This study investigated the effects of glucono-δ-lactone (GdL) addition on physicochemical and microbiological characteristics of fermented sausages during ripening and drying. Five batches of sausages were produced under ripening conditions: without GdL and with 0, 0.1, 0.25, 0.5 and 0.75% of GdL addition. Samples from each treatment were taken for physicochemical and microbiological analyses on the 0, 1, 3, 5, 7, 10, 15, 20 and 25th day of ripening. Chemical analysis showed a significant decrease in moisture content of sausages with increasing amounts of GdL added (p<0.05). The moisture contents decreased, whereas the fat, protein and ash contents increased throughout ripening (p<0.05). Increasing levels of GdL caused a decrease in the pH values (p<0.05), which can have an inhibitory effect against microflora. Water holding capacity content of samples decreased with increasing GdL concentration (p<0.05). The shear force values of fermented sausages showed the highest in T4 (p<0.05). During ripening, the shear force values of sausages were increased on the 25th day compared to day 0 (p<0.05). The higher GdL level produced lighter and more yellow sausages. The addition of 0.75% GdL was effective in controlling bacteria counts. Addition of GdL in sausages resulted in the physicochemical and microbiological attributes equal to or better than no addition of GdL without any harmful effect.

Keywords

Introduction

Fermented sausages are the result of biochemical, microbiological, physical and sensorial changes occurring in a meat mixture during ripening.

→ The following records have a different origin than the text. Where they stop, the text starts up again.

theorem witness_RealignAndDsync :
    (∃ (s : State) (x : Launch), s.ev.arg = .none ∧ s.launch = some x ∧ s.a.st.rgn = none ∧ x.atolls = [0] ∧ s.a.n = 0) ∧
    (∃ (s : State) (x : Launch) (b : Atoll), s.ev.arg = .none ∧ s.launch = some x ∧ s.a.st.rgn = none ∧ x.atolls = [0, 1] ∧ s.a.n = 0 ∧ s.atoll 1 = some b ∧
      b.st.run = .halted ∧ s.coords 1 ≠ s.coords s.a.n) ∧
    (∃ (s : State) (x : Launch), s.ev.arg = .none ∧ s.launch = some x ∧ s.a.st.rgn = none ∧ ∃ h ∈ x.gone, h ≠ s.coords s.a.n) ∧
    (∃ (s : State) (x : Launch), s.ev.arg = .none ∧ s.launch = some x ∧ s.a.st.rgn.isSome) ∧
    (∃ (s : State) (x : Launch) (b : Atoll), Numbered s.a.n (s.others.map Atoll.n) ∧ s.ev.arg = .none ∧ s.launch = some x ∧ s.launchOf x.slot = some x ∧ x.atolls = [0] ∧
      x.atolls.Nodup ∧ s.atoll 0 = some b ∧ b.st.wait = .realign ∧ b.st.more = []) ∧
    (∃ (s : State) (x : Launch), s.ev.arg = .none ∧ s.launch = some x ∧ s.a.st.rgn = none ∧ s.a.st.realigned = false) ∧
    (∃ (s : State) (x : Launch) (b : Atoll), s.ev.arg = .none ∧ s.launch = some x ∧ s.a.st.rgn = none ∧ s.a.st.realigned = true ∧
      1 ∈ x.atolls ∧ s.coords 1 ≠ s.coords s.a.n ∧ inDomain s.a.st.domain 7 ((s.coords 1).1 - x.gx) ((s.coords 1).2 - x.gy) = true ∧
      s.atoll 1 = some b ∧ b.st.run = .halted) ∧
    (∃ (s : State) (x : Launch), s.ev.arg = .none ∧ s.launch = some x ∧ s.a.st.rgn = none ∧ s.a.st.realigned = true ∧
      ∃ h ∈ x.gone, h ≠ s.coords s.a.n ∧ inDomain s.a.st.domain 7 (h.1 - x.gx) (h.2 - x.gy) = true) ∧
    ∃ (s : State) (x : Launch), Numbered s.a.n (s.others.map Atoll.n) ∧ s.ev.arg = .none ∧ s.launch = some x ∧ s.launchOf x.slot = some x ∧ x.atolls.Nodup ∧
      s.domainOf x s.a.n 7 = [0] ∧ s.dsyncReady 0 7 = true ∧ s.a.st.more = [] ∧ s.a.st.wait = .dsync 7 5 := by
  let two : Launch := { one with w := 2, atolls := [0, 1] }
  let far : Launch := { one with w := 32, gone := [(20, 0)] }
  let b : Atoll := { Atoll.init 1 with slot := 1, st := { Strand.init with run := .halted, domain := 0x0 } }
  let r := fun (x : Wait) (st : Strand) => { st with wait := x, realigned := true }
  refine ⟨⟨launched one id, one, ?_⟩, ⟨{ launched two id with others := [b] }, two, b, ?_⟩, ⟨launched far id, far, ?_⟩, ⟨launched one fun a => { a with st := inRegion a.st }, one, ?_⟩,
    ⟨whole one fun a => { a with st := r .realign a.st }, one, { Atoll.init 0 with slot := 1, st := r .realign Strand.init }, numbered, ?_⟩, ⟨launched one id, one, ?_⟩,
    ⟨{ launched two (fun a => { a with st := r .none { a.st with domain := 0x0 } }) with others := [b] }, two, b, ?_⟩,
    ⟨launched far fun a => { a with st := r .none { a.st with domain := 0x0 } }, far, ?_⟩,
    whole one fun a => { a with st := r (.dsync 7 5) a.st }, one, numbered, ?_⟩ <;> decide +kernel

/-- A strand that knows its phase tick of level 7, whose partner is itself. -/
def paired (f : Atoll → Atoll) : State := launched one fun a =>
  f { a with st := { a.st with regs := regs [(1, 1280), (2, 0x0000008000000000), (3, 8)], phaseTick := a.st.phaseTick.set 7 (some 0) } }

def xkey (t : Nat) : XKey := ⟨0, 0, 7, t⟩

def xent (t : Nat) : XEnt := ⟨2, xkey t, 0, 0, 10, 8, 0, false, []⟩

/-- The four hypotheses of the checks of xsend and xrecv. -/
def pairs (s : State) : Prop :=
  s.ev.arg = .none ∧ LocalAddr (s.rdS 1) ∧ LocalAddr (s.rdS 3) ∧ s.peerTrap (s.rdS 2) = none ∧ s.partner 7 (s.owner (s.rdS 2)) = true

theorem witness_ExchangesMoveRows :
    (∃ s : State, pairs s ∧ s.a.st.phaseTick[7]? = some (some 0) ∧ ∃ e ∈ s.a.xs, e.key = xkey 100 ∧ e.phase = 0) ∧
    (∃ s : State, pairs s ∧ s.a.st.phaseTick[7]? = some (some 0) ∧ s.a.xs = [] ∧ 0 + 1 < s.xbTick 10) ∧
    (∃ s : State, pairs s ∧ s.a.st.phaseTick[7]? = some (some 0) ∧ s.a.xs = [] ∧ s.xbTick 10 ≤ 0 + 100 ∧ s.laneTrap (s.xbReq 10) = none) ∧
    (∃ s : State, pairs s ∧ s.a.st.phaseTick[7]? = some (some 0) ∧ s.a.xr = [] ∧ s.now = 0 + 100 + s.pathTo 0 + 256) ∧
    (∃ s : State, pairs s ∧ s.a.st.phaseTick[7]? = some (some 0) ∧ s.a.xr = [] ∧ s.now = 0 + 100 + s.pathTo 0 + 257) ∧
    (∃ s : State, pairs s ∧ s.a.st.phaseTick[7]? = some none) ∧
    (∃ (s : State) (e : XEnt), s.a.st.wait = .none ∧ (s.a.xs.find? fun x => x.key == xkey 100) = some e ∧ s.portHeld e.dst true false = false) ∧
    (∃ (s : State) (e : XEnt), (s.a.xs.find? fun x => x.key == xkey 100) = some e ∧ (xkey 100).rcv < 1000 ∧ s.sendsFrom ≤ s.now ∧ s.links = [] ∧ 4 ∣ s.now ∧
      (xkey 100).snd = s.a.n ∧ s.a.n < 160) ∧
    (∃ (s : State) (e : XEnt), s.a.st.wait = .none ∧ (s.a.xr.find? fun x => x.key == xkey 100) = some e ∧ s.lkHold posXB [e.dst] true = none) ∧
    (∃ s : State, s.a.st.wait = .none ∧ ∀ e ∈ s.a.xr, e.key ≠ xkey 100) ∧
    ∃ s : State, s.a.st.wait = .none ∧ (∃ e ∈ s.a.xr, e.key = xkey 100 ∧ s.now = e.phase + (xkey 100).t + s.pathTo (xkey 100).snd + 256) ∧
      ∀ e ∈ s.agenda, e.i ≠ .xrecvArrival := by
  unfold pairs LocalAddr
  refine ⟨⟨paired fun a => { a with xs := [xent 100] }, ?_⟩, ⟨paired id, ?_⟩, ⟨paired id, ?_⟩, ⟨{ paired id with now := 356 + (paired id).pathTo 0 }, ?_⟩,
    ⟨{ paired id with now := 357 + (paired id).pathTo 0 }, ?_⟩, ⟨paired fun a => { a with st := { a.st with phaseTick := Vector.replicate 8 none } }, ?_⟩,
    ⟨paired fun a => { a with xs := [xent 100] }, xent 100, ?_⟩, ⟨{ paired (fun a => { a with xs := [xent 100] }) with now := 1000 }, xent 100, ?_⟩,
    ⟨{ paired (fun a => { a with xr := [xent 100] }) with ev := { Ev.init with phase := 1 } }, xent 100, ?_⟩, ⟨paired id, ?_⟩,
    { paired (fun a => { a with xr := [xent 100] }) with now := 356 + (paired id).pathTo 0 }, ?_⟩ <;> decide +kernel

/-- Device memory with channel 0 in this state. -/
def chan0 (c : Chan) : State := { lone with dev := { lone.dev with chans := [c] } }

theorem witness_ControllersAndScripts :
    (∃ (s : State) (row : Nat), s.dev.dead row = true) ∧
    (∃ (s : State) (row : Nat) (ch : Chan), s.dev.dead row = false ∧ (s.dev.chans.find? fun x => x.c == s.dev.chanOf row) = some ch ∧ ∀ e ∈ s.dev.errs, e.1 ≠ row) ∧
    (∀ b ∈ [true, false], ∃ (s : State) (row : Nat) (ch : Chan), s.dev.dead row = false ∧ (s.dev.chans.find? fun x => x.c == s.dev.chanOf row) = some ch ∧
      (s.dev.errs.find? fun e => e.1 == row) = some (row, b)) ∧
    (∃ temp : Nat, temp = 104 ∧ temp < 105) ∧ (∃ temp : Nat, temp = 105 ∧ 105 ≤ temp) ∧
    (∃ (s : State) (c : Nat) (ch : Chan), (s.dev.chans.find? fun x => x.c == c) = some ch ∧ ch.script[ch.wi]? = none ∧ ch.running = false) ∧
    (∃ (s : State) (c : Nat) (ch : Chan) (w : Word), (s.dev.chans.find? fun x => x.c == c) = some ch ∧ ch.script[ch.wi]? = some w ∧
      ch.failed ((25 * s.now + 63) / 88) w = none) ∧
    (∃ (s : State) (c : Nat) (ch : Chan) (w : Word), (s.dev.chans.find? fun x => x.c == c) = some ch ∧ ch.script[ch.wi]? = some w ∧
      ch.failed ((25 * s.now + 63) / 88) w = none ∧ swCmd w = 7) ∧
    ∃ (s : State) (c k : Nat) (ch : Chan) (w : Word), (s.dev.chans.find? fun x => x.c == c) = some ch ∧ ch.script[ch.wi]? = some w ∧
      ch.failed ((25 * s.now + 63) / 88) w = some k := by
  let run := fun (w : Word) => { Chan.init 0 with script := [w], running := true, owner := 1 }
  refine ⟨⟨lone, 2 ^ 40, ?_⟩, ⟨lone, 0, Chan.init 0, ?_⟩,
    fun b hb => ⟨{ lone with dev := { lone.dev with errs := [(0, b)] } }, 0, Chan.init 0, ?_⟩, ⟨104, ?_⟩, ⟨105, ?_⟩, ⟨lone, 0, Chan.init 0, ?_⟩, ⟨chan0 (run 0), 0, run 0, 0, ?_⟩,
    ⟨chan0 (run (7 <<< 60 ||| 1 <<< 10)), 0, run (7 <<< 60 ||| 1 <<< 10), 7 <<< 60 ||| 1 <<< 10, ?_⟩, chan0 (run (3 <<< 60)), 0, 12, run (3 <<< 60), 3 <<< 60, ?_⟩
  case refine_3 => revert b; decide +kernel
  all_goals decide +kernel

/-- The device READY, with queue 3 in this state. -/
def hosted (f : Queue → Queue) : State :=
  frontBy fun e => { e with firm := { e.firm with ready := true }, queues := [f { Queue.init 3 with q := 3 }] }

/-- With a launch in that queue. -/
def hostedBy (x : Launch) (f : Queue → Queue) : State := { hosted f with fe := { (hosted f).fe with launches := [x] } }

theorem witness_PacketsEnd :
    (∃ w : List Word, w.length = 8) ∧ (∃ (s : State) (w : Word) (f : Nat), s.frameOf (fld w 0 6) f = true) ∧
    (∃ (s : State) (w : Word) (f : Nat), s.frameOf (fld w 0 6) f = false) ∧ (∃ (s : State) (f : Nat), s.nmcOn f = true) ∧ ∃ (s : State) (f : Nat), s.nmcOn f = false := by
  refine ⟨⟨List.replicate 8 0, ?_⟩, ⟨lone, 0, 196607, ?_⟩, ⟨lone, 0, 196608, ?_⟩,
    ⟨linked { lcmd .nmc with hdr := true } id, 0, ?_⟩, lone, 0, ?_⟩ <;> decide +kernel

/-- A queue that may take the slot at its head. -/
def idleQ (x : Queue) : Queue := { x with qcfg := 1 <<< 63 ||| 0x404, state := 0 }

theorem witness_QueueRegistersWrite :
    (∃ s : State, s.fe.firm.ready = false) ∧
    (∃ s : State, s.fe.firm.ready = true ∧ Idle s.fe (s.fe.queue 3) ∧ (s.fe.queue 3).head ≠ 1) ∧
    (∃ (s : State) (w : List Word), s.fe.firm.ready = true ∧ (s.fe.queue 3).heldc = some w ∧ w.length = 8 ∧ ({ s.fe.queue 3 with chead := 1 } : Queue).full = false) ∧
    (∃ (s : State) (w : List Word), s.fe.firm.ready = true ∧ (s.fe.queue 3).heldc = some w ∧ w.length = 8 ∧ ({ s.fe.queue 3 with chead := 0 } : Queue).full = true) ∧
    (∃ s : State, s.fe.firm.ready = true ∧ (s.fe.queue 3).heldc = none ∧ (s.fe.queue 3).en = true ∧ s.headOf 3 = none) ∧
    (∃ s : State, s.fe.firm.ready = true ∧ (s.fe.queue 3).en = false ∧ s.headOf 3 = none) ∧
    (∃ (s : State) (l : Launch), s.fe.firm.ready = true ∧ (s.fe.queue 3).en = false ∧ s.headOf 3 = some l) ∧
    (∃ s : State, s.fe.firm.ready = true ∧ (s.fe.queue 3).state ≠ 0 ∧ (s.fe.queue 3).state ≠ 9) ∧
    (∃ (s : State) (y : Launch), s.headOf 3 = some y ∧ y.saved = false ∧ y.slot ≠ 0 ∧ (s.fe.queue 3).state = 4 ∧ y.members = [] ∧ y.atolls.Nodup ∧
      Numbered s.a.n (s.others.map Atoll.n)) ∧
    (∃ (s : State) (y : Launch), s.headOf 3 = some y ∧ y.saved = false ∧ (s.fe.queue 3).state = 2 ∧ y.desc.length = 32) ∧
    (∃ (s : State) (y : Launch), (s.fe.queue 3).state = 7 ∧ s.headOf 3 = some y) ∧
    ∃ s : State, (s.fe.queue 3).state = 8 ∧ s.fe.blocker ≠ some 3 ∧ (s.fe.queue 3).pend = none ∧ Idle s.fe { s.fe.queue 3 with state := 0 } ∧
      (s.fe.queue 3).head ≠ (s.fe.queue 3).tail := by
  unfold Idle
  let x : Launch := { one with q := 3 }
  let held := fun (x : Queue) => { idleQ x with heldc := some (List.replicate 8 0), ctail := 15 }
  let p := fun (k : Nat) => fun (x : Queue) => { idleQ x with state := k, tail := 1 }
  refine ⟨⟨lone, ?_⟩, ⟨hosted idleQ, ?_⟩, ⟨hosted held, List.replicate 8 0, ?_⟩, ⟨hosted held, List.replicate 8 0, ?_⟩, ⟨hosted idleQ, ?_⟩, ⟨hosted id, ?_⟩,
    ⟨hostedBy x id, x, ?_⟩, ⟨hosted (p 5), ?_⟩,
    ⟨{ State.reset with fe := (hostedBy x (p 4)).fe }, x, ?_, ?_, ?_, ?_, ?_, ?_, numbered⟩, ⟨hostedBy x (p 2), x, ?_⟩, ⟨hostedBy x (p 7), x, ?_⟩, hosted (p 8), ?_⟩ <;>
    decide +kernel

/-- Descriptor words: word 21 names a dependence on launch 5 of queue 1. -/
def after5 : Launch := { one with desc := (List.replicate 32 0).set 21 (1 <<< 31 ||| 5 <<< 12 ||| 1) }

/-- A descriptor at address 0 of a launch of one atoll in the package to the east, one history row, 128 bytes of code, and a save area at
4096 that holds a header without records. -/
def described : State :=
  let words := ([(0, 1), (8, 20), (32, 128), (88, 1 <<< 16), (184, 4096), (4096, 0x101), (4104, 20)] : List (Nat × Word)) ++
    (List.range 4).map fun k => (4096 + 32 + 8 * k, (lone.dev.digest 4096 []).getD k 0)
  { lone with dev := { lone.dev with mem := words.foldl (fun m p => Mem.setWord m p.1 p.2) [] }, fe := { lone.fe with mesh := (2, 1) } }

During sausage fermentation, complex physicochemical reactions in sausages take place that result in a decrease in pH and changes in the initial microflora (Casaburi et al., 2007). Sausages are produced from a meat batter composed of lean and fat meat, and other ingredients (curing agents etc.), stuffed in natural or synthetic casings, and, then, subjected to a ripening process under controlled temperature and relative humidity (Coloretti et al., 2014). In addition to meat, many other ingredients can be added to the batter, including spices (black and red peppers, fennel, nutmeg, cumin, etc.), curing agents (nitrate and nitrite), sodium chloride, sugars (to favor lactic fermentation) and starter cultures (lactic acid bacteria, micrococci, staphylococci and fungi) (Toldrá, 2006).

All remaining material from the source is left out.